Physiological regulation of the CDK16/PCTAIRE-1 protein kinase and its proposed role in the brain

Cell signalling, mediated to a large extent by protein kinase phosphorylation, plays a vital role in regulation of cellular function. PCTAIRE-1 (also known as cyclin-dependent protein kinase (CDK)16), is a Ser/Thr kinase that has been implicated in many cellular processes, including cell cycle, apoptosis, insulin secretion, spermatogenesis, neurite outgrowth, and vesicle trafficking. Most recently, it has been proposed as a novel X-linked intellectual disability (XLID) gene, where loss-of-function mutations have been found in patients. The precise molecular mechanisms that regulate PCTAIRE-1 remained largely obscure, and only few substrates have been proposed with no clear functional significance and physiological role.
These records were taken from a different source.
-- ==== Sys2Proof/Machine/Pcie.lean ====
section
/-! DEFINITION. The PCIe functions (chapter 10): registers, the mailbox, the rings, interrupts, D3hot, the instance reset. -/

namespace Sys2Proof.Machine

/-! ## Functions (R321, R322, R324) -/

/-- Whether the PCIe link is up: it is down while PORST_N is asserted. A warm reset takes it down too; it trains again at once, as timing is
out (R320, log entry 38). -/
def State.pcieUp (s : State) : Bool := !s.power.porst

/-- Whether the host reaches a function's BAR0: the link is up, and it is the PF in D0, or an enabled VF. -/
def State.reaches (s : State) (fn : Nat) : Bool :=
  s.pcieUp && (if fn = 0 then !s.pcie.d3hot else s.pcie.vfEnable && decide (fn ≤ s.pcie.numVfs))

/-- Whether a function takes writes to its BAR0: in RESETTING they are discarded (Table 10.3). -/
def State.takesWrites (s : State) (fn : Nat) : Bool := s.reaches fn && (s.func fn).state != .resetting

/-- Whether a function's rings and mailbox are served (Tables 10.3, 10.8): in BOOTING the PF's mailbox alone. -/
def State.serves (s : State) (fn : Nat) (via : Channel) : Bool :=
  s.takesWrites fn && ((s.func fn).state == .active || (s.func fn).state == .unassigned) &&
    (s.power.dev != .booting || (fn == 0 && via == .mailbox))

/-- Change a function. -/
def State.modFunc (s : State) (fn : Nat) (f : Func → Func) : State := s.setFunc fn (f (s.func fn))

/-- Every RW and RW1C field at its reset value (R327). -/
def Func.rwReset (f : Func) : Func :=
  { f with ringError := false, cmdBase := 0, cplBase := 0, ringEnable := false, cmdLog2 := 0, cplLog2 := 0, irqCpl := 0x100, irqEvt := 0,
           event := 0, mbxOverrun := false, mbxReq := List.replicate 64 0, mbxData := [], msix := [], pba := [], slots := [], unsignalled := 0, cplLost := false }

/-! ## Entries (Table 10.5, R330, R331) -/

/-- The command an entry spells. -/
def entryCmd (fn : Nat) (via : Channel) (e body : Bytes) : Cmd :=
  let len := fieldLE e 0x18 4
  let inline_ := bit (fieldLE e 2 2) 0
  { fn := fn, via := via, tag := BitVec.ofNat 32 (fieldLE e 4 4), ticket := BitVec.ofNat 64 (fieldLE e 8 8),
    colour := BitVec.ofNat 12 (fieldLE e 0x28 2), rspLen := if via = .mailbox then min 2048 (fieldLE e 0x1C 4) else fieldLE e 0x1C 4,
    rspAddr := BitVec.ofNat 64 (fieldLE e 0x20 8), body := if inline_ then slice e 0x30 (min 16 len) else padTo len body }

/-- Whether an entry is well formed. The bytes of the inline area beyond the request count as reserved (R15; DESIGN CHOICE, log
entry 38). -/
def entryOk (via : Channel) (e : Bytes) : Bool :=
  let flags := fieldLE e 2 2
  let inline_ := bit flags 0
  let len := fieldLE e 0x18 4
  let rsp := fieldLE e 0x1C 4
  decide (flags < 4) && decide (fieldLE e 0x28 2 < 4096) && zeroAt e 0x2A 6 && decide (rsp ≤ 16777216) &&
  (match via with
   | .mailbox => !inline_ && zeroAt e 0x10 8 && zeroAt e 0x20 8 && decide (len ≤ 2048) && zeroAt e 0x30 16
   | .ring =>
     (if inline_ then zeroAt e 0x10 8 && decide (len ≤ 16) && zeroAt e (0x30 + len) (16 - len)
      else decide (len ≤ 16777216) && zeroAt e 0x30 16) && (rsp != 0 || zeroAt e 0x20 8))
To understand the function of PCTAIRE-1, we previously utilised a peptide library screen to determine the consensus phosphorylation motif. We showed that PCTAIRE-1 preferentially phosphorylated peptide motifs that differed from the classical CDK family substrate preference, suggesting a more distinct role for the kinase. Furthermore, we showed that cyclin Y, a novel cyclin, robustly binds and activates PCTAIRE-1 > 100-fold. In this thesis, we have identified two phosphorylation sites on cyclin Y that are essential for binding the well-known adaptor protein 14-3-3, which we propose stabilizes cyclin Y in a favourable PCTAIRE-1-binding conformation. Mutation of these sites to non-phosphorylatable Ser residues abolished PCTAIRE-1 binding and activation. Furthermore, we have cloned human PCTAIRE-1 mutants identified in XLID patients, and confirmed their failure to bind the cyclin Y-14-3-3 activating complex. In order to understand the physiological relevance of PCTAIRE-1 activity, we have utilised a chemical genetics approach that exploits the ability of an engineered PCTAIRE-1 mutant to selectively modify its substrates, allowing them to be uniquely purified. We have identified three PCTAIRE-1 substrates (AAK1, dynamin 1 and synaptojanin 1) in mouse brain that regulate crucial steps of receptor endocytosis, namely receptor binding, vesicle scission and vesicle uncoating, which are all involved in the regulation of neuronal synaptic transmission. Collectively, this thesis work has provided key molecular regulatory mechanisms and potential downstream targets of PCTAIRE-1, which has laid the foundations for future studies of the role that PCTAIRE-1 plays in specific cellular functions and physiological and pathological settings.